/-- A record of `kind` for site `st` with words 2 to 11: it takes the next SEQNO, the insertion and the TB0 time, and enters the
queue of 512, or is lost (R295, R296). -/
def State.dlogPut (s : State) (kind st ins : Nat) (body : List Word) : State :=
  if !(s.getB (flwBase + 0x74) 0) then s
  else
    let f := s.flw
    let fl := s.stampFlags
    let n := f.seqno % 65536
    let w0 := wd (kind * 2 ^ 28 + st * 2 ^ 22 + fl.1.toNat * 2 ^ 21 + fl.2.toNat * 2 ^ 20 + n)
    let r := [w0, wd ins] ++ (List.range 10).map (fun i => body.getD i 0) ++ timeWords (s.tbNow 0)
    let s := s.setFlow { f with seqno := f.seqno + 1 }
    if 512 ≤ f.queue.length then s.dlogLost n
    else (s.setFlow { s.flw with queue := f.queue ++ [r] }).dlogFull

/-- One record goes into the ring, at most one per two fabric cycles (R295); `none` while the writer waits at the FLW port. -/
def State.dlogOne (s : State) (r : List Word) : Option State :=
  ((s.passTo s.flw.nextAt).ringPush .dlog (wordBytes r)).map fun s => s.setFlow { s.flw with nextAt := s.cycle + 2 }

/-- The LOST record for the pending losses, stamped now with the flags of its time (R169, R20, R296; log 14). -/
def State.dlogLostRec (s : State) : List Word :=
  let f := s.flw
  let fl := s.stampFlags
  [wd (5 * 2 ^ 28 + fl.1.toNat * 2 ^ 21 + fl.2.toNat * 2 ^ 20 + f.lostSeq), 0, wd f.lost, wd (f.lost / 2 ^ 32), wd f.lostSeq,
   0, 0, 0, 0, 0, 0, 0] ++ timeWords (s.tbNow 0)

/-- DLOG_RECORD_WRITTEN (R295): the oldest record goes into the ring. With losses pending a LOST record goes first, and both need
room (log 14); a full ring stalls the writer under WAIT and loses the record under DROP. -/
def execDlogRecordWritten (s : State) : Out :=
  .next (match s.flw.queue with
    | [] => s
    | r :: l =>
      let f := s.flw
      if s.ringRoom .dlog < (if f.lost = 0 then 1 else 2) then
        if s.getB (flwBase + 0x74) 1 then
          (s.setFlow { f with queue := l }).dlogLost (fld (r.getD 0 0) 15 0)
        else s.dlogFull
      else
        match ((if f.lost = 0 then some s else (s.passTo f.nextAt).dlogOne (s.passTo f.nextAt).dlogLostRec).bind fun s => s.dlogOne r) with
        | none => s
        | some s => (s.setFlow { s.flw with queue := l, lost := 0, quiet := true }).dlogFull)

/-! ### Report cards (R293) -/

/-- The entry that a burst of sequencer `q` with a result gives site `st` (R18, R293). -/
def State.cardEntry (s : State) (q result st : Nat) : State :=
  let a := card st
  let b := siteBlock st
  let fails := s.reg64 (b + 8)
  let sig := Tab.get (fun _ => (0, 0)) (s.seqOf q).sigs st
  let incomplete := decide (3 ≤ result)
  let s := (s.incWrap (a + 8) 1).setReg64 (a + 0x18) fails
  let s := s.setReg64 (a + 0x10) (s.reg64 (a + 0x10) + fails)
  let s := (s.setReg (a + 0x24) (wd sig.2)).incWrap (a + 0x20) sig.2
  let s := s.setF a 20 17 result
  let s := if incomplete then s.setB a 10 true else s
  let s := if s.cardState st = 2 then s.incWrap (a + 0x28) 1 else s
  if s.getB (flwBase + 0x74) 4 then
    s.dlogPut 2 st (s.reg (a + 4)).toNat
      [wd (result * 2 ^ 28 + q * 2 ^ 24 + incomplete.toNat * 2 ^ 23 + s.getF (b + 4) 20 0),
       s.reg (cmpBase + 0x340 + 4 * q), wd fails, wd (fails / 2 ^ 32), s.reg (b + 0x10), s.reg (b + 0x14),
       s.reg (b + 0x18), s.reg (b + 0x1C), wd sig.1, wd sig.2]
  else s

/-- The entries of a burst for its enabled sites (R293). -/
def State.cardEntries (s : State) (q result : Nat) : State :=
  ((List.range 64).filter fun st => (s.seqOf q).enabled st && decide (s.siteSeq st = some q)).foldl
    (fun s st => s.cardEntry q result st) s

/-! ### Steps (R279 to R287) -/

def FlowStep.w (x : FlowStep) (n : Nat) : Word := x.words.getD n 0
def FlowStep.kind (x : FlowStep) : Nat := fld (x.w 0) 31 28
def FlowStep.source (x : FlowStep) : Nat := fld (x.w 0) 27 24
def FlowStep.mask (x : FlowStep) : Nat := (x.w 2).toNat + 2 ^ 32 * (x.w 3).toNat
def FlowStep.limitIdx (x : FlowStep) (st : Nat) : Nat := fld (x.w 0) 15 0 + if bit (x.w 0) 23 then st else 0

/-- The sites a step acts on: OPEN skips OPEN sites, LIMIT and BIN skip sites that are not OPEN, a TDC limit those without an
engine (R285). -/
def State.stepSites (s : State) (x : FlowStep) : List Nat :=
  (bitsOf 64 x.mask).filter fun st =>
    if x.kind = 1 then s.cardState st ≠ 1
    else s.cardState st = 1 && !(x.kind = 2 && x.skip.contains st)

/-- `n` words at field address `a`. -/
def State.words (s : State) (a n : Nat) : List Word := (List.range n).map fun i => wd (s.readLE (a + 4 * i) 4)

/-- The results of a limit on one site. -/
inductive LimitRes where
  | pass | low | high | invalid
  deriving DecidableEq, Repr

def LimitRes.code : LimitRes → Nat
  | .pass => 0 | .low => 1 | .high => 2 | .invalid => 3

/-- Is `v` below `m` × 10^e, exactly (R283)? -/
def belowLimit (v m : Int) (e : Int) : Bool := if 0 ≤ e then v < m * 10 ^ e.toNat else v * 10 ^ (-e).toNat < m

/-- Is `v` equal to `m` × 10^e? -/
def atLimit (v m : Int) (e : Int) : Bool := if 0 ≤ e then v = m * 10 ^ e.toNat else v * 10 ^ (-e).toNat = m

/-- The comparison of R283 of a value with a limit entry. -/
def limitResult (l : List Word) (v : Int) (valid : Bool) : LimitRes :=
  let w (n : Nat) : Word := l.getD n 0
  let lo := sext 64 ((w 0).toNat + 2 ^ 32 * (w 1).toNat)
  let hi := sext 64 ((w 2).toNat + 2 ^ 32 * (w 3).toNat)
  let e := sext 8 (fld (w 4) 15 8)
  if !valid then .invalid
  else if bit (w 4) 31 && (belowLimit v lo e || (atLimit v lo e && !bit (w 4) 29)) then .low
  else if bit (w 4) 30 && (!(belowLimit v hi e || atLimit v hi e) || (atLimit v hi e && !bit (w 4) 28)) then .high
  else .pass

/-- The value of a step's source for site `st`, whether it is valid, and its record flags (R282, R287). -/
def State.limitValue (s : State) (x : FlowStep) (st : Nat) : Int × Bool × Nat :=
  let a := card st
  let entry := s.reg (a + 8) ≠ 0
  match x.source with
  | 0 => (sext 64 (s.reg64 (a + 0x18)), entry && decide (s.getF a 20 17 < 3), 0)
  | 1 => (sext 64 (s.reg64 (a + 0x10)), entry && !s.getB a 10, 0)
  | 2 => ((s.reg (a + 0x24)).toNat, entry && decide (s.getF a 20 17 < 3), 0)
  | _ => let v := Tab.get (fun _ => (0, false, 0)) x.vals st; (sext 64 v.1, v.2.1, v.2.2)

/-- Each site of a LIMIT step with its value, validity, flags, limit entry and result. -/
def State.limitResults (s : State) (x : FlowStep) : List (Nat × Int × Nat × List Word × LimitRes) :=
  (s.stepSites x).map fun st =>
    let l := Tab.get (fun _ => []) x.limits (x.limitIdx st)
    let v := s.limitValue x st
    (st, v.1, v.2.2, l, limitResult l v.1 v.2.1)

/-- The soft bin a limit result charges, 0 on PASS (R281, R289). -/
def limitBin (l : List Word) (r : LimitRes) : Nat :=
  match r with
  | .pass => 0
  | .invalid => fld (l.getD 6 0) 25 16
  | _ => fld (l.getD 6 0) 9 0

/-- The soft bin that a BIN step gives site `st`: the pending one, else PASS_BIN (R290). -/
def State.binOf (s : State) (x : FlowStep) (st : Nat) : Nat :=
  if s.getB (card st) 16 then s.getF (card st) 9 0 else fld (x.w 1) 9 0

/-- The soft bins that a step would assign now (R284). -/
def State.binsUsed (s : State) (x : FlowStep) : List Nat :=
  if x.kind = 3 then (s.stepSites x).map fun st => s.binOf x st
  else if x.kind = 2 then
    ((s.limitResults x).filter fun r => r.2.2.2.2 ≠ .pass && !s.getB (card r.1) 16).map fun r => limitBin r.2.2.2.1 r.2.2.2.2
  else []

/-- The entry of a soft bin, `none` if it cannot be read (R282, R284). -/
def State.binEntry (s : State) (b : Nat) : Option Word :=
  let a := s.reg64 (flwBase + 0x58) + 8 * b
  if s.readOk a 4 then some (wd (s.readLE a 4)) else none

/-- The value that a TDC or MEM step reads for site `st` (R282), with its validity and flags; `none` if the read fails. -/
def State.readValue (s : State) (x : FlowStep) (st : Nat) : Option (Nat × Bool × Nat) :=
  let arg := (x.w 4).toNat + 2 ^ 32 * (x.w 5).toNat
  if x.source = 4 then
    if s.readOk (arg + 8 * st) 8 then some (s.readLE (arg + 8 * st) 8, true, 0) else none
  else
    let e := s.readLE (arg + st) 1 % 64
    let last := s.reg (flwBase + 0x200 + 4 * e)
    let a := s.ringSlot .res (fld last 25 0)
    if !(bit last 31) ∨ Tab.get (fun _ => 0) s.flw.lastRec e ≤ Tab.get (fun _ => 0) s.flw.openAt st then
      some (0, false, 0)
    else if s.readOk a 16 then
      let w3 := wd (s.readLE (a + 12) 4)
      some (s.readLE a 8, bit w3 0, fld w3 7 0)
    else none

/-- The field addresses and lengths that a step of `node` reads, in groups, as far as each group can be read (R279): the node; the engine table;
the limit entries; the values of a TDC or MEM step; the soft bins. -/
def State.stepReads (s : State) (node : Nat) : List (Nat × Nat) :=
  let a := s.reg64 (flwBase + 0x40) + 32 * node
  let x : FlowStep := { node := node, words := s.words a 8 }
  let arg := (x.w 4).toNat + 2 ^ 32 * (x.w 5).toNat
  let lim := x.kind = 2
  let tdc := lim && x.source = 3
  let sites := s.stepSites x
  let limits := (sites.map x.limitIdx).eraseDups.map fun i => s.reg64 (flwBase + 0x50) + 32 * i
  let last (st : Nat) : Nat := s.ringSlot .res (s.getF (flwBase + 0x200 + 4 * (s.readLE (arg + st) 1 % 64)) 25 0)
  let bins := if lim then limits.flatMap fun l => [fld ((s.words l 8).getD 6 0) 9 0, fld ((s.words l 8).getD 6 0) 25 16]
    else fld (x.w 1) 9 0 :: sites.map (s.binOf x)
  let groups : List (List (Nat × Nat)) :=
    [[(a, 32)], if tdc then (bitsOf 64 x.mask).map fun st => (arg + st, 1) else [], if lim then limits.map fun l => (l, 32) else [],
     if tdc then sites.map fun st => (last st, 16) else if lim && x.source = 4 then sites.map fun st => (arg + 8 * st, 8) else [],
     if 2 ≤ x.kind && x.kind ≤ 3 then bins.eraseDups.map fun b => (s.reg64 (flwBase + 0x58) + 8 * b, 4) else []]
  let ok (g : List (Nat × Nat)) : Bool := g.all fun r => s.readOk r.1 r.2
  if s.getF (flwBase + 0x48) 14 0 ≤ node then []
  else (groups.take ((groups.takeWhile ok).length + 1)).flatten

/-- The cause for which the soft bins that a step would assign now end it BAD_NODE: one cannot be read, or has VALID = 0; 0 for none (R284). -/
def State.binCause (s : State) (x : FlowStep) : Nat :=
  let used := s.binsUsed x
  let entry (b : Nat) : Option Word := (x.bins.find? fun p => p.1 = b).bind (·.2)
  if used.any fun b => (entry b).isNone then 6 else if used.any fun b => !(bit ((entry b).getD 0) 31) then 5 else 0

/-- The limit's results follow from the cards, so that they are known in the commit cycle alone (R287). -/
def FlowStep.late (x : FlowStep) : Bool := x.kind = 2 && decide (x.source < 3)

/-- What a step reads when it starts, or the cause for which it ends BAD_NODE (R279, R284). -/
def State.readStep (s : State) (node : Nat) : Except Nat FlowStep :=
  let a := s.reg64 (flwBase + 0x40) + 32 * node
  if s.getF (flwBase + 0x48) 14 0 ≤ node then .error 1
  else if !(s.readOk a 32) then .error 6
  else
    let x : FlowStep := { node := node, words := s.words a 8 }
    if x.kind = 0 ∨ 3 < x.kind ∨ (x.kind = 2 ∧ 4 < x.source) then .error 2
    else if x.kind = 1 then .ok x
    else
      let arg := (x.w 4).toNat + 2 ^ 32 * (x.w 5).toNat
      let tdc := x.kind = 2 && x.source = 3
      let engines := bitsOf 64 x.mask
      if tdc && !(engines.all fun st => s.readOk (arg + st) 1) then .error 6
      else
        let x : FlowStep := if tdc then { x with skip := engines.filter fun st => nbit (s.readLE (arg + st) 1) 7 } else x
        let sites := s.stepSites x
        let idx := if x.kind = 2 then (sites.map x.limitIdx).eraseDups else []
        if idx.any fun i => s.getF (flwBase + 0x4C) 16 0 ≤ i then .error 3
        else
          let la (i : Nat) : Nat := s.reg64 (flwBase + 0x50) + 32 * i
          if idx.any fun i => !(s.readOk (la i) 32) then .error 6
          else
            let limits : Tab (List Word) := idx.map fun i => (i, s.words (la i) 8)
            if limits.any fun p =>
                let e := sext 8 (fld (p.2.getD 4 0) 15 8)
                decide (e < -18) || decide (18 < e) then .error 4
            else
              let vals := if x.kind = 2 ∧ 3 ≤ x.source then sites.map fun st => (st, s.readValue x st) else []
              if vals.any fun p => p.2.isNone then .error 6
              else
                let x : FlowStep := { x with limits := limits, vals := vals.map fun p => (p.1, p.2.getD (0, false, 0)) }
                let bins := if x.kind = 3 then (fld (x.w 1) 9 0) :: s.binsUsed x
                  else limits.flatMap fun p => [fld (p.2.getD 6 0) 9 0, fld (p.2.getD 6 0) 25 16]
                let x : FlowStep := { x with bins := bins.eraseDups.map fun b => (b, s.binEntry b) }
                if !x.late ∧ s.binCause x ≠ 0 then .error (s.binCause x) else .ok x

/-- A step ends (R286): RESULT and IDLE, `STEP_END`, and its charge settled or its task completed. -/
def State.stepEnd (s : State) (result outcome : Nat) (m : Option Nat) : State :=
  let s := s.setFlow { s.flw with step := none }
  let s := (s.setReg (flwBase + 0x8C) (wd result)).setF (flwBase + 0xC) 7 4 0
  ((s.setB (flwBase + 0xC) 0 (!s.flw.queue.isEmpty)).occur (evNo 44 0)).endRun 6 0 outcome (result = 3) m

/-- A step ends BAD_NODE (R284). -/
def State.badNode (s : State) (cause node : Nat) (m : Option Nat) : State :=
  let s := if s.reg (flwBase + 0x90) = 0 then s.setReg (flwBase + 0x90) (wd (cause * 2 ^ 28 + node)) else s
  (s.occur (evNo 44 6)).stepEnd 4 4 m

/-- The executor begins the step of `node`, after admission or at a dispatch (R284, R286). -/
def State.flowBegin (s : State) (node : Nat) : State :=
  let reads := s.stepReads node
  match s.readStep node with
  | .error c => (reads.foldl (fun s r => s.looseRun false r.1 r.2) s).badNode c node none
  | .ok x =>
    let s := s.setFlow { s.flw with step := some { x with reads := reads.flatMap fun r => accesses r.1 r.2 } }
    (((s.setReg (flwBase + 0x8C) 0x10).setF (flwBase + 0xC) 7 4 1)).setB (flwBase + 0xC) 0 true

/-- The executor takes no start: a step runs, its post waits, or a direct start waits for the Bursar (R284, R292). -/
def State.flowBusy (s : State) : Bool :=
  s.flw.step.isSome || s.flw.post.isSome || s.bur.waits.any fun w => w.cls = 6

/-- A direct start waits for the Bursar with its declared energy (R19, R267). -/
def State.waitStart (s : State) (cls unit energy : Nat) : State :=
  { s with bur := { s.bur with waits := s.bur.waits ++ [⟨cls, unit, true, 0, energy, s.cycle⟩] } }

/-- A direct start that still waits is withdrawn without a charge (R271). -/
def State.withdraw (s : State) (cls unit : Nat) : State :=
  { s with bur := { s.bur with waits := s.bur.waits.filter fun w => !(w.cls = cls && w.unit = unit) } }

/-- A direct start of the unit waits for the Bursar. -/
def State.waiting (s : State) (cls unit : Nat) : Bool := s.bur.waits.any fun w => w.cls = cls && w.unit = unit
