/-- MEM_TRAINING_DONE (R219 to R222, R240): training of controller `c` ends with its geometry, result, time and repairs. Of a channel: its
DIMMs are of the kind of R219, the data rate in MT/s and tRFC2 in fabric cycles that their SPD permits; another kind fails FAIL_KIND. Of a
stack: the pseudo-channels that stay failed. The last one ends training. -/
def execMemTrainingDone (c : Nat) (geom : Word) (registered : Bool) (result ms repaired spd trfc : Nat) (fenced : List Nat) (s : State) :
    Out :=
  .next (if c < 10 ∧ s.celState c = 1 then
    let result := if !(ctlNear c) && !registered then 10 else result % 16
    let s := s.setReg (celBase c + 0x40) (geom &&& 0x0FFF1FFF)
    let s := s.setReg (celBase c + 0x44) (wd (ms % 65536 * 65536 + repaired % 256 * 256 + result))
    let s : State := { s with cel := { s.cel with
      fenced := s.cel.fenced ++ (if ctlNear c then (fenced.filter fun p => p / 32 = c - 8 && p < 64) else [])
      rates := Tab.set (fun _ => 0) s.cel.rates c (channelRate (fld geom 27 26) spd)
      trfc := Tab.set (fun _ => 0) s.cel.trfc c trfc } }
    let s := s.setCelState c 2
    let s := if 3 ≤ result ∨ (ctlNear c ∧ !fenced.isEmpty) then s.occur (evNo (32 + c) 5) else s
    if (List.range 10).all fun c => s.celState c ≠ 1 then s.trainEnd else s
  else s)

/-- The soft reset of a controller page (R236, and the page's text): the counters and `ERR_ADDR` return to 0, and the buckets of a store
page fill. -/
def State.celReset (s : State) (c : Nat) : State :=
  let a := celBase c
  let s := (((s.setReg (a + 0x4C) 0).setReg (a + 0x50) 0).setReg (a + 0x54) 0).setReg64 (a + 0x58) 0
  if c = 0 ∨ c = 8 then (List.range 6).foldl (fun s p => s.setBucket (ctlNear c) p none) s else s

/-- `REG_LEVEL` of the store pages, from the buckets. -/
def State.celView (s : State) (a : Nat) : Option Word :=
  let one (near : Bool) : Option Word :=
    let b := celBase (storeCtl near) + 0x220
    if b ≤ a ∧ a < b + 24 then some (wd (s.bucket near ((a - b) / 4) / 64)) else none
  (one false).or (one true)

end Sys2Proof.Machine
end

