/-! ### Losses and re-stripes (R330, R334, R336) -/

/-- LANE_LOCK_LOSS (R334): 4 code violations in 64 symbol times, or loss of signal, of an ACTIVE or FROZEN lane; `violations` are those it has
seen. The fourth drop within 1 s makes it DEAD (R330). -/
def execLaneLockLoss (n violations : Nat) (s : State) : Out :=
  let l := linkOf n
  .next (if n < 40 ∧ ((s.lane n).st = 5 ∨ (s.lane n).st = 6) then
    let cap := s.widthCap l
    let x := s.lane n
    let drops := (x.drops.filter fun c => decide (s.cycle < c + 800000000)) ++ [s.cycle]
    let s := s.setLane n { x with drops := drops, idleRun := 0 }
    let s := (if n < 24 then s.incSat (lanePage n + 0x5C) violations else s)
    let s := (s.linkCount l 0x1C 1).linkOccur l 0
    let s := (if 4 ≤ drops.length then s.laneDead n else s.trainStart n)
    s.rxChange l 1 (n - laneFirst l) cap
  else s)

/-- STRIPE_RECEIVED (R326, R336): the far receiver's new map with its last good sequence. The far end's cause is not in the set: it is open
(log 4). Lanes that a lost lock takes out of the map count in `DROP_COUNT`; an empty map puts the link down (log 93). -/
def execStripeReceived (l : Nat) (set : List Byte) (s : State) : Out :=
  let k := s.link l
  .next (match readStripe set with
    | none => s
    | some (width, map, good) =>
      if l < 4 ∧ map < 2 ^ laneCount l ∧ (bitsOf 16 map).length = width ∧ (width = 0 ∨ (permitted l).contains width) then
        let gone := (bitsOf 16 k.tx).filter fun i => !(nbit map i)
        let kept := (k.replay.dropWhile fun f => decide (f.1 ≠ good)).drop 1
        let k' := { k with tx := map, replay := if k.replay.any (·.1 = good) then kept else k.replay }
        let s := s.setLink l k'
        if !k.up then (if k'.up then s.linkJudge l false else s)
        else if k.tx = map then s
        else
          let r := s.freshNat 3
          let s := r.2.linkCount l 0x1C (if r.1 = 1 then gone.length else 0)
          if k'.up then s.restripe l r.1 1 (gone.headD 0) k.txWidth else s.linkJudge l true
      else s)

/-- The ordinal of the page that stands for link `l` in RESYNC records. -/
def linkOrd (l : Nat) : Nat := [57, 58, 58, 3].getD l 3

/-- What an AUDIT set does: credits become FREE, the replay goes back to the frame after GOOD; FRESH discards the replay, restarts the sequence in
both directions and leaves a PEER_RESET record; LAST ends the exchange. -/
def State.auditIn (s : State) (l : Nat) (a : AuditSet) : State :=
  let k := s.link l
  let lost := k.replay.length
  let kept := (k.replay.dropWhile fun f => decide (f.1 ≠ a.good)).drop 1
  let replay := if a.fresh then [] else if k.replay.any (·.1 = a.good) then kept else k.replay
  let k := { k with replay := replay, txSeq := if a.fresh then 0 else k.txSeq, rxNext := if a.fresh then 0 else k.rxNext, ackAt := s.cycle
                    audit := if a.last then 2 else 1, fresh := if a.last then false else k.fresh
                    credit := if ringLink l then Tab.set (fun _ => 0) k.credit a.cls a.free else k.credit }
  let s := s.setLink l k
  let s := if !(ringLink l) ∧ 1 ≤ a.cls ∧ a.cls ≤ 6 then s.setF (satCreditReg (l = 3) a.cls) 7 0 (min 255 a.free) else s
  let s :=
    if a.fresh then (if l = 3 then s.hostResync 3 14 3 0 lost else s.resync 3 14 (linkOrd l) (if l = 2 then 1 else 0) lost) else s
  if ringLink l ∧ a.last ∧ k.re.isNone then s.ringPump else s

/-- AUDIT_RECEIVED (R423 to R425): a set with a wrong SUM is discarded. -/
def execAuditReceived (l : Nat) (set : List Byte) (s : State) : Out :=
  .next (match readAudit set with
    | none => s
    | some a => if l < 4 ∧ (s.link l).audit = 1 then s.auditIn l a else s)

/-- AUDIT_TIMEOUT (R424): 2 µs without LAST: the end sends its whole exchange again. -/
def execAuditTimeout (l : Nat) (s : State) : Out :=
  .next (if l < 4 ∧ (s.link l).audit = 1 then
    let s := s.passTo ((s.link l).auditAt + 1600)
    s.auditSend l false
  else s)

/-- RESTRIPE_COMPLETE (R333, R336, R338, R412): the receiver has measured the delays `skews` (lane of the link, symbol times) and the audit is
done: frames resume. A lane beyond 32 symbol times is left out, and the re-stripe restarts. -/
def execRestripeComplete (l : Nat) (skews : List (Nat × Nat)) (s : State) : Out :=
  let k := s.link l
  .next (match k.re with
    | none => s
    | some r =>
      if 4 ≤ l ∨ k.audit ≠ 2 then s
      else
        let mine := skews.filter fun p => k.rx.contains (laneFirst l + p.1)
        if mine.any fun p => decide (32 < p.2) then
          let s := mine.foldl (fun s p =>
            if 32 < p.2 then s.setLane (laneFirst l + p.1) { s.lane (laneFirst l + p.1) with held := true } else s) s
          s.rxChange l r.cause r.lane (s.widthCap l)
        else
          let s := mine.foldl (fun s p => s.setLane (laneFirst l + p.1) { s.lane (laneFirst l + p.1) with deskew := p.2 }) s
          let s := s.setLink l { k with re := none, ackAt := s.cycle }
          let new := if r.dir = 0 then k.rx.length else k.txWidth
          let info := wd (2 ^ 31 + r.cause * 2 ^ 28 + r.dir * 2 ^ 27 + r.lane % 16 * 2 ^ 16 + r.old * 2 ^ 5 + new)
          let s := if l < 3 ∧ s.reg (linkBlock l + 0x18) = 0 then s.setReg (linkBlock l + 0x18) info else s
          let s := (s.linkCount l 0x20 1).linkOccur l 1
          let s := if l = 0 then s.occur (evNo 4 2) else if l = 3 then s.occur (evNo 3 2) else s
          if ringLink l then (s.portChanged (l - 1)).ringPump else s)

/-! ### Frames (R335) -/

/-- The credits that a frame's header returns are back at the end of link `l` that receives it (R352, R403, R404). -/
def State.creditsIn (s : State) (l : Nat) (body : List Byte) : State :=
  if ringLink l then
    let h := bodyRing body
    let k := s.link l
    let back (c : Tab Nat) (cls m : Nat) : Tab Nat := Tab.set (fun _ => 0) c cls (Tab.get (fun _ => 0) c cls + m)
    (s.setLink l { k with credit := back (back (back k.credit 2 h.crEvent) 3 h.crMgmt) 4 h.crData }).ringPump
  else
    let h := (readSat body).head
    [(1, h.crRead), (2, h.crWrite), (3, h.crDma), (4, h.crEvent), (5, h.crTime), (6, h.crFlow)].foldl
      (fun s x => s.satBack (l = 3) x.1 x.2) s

Directions for this task :: Your answer should be every line above that contains the word "cardState".

Reply to the exercise ::
  let s := if s.cardState st = 2 then s.incWrap (a + 0x28) 1 else s
    if x.kind = 1 then s.cardState st ≠ 1
    else s.cardState st = 1 && !(x.kind = 2 && x.skip.contains st)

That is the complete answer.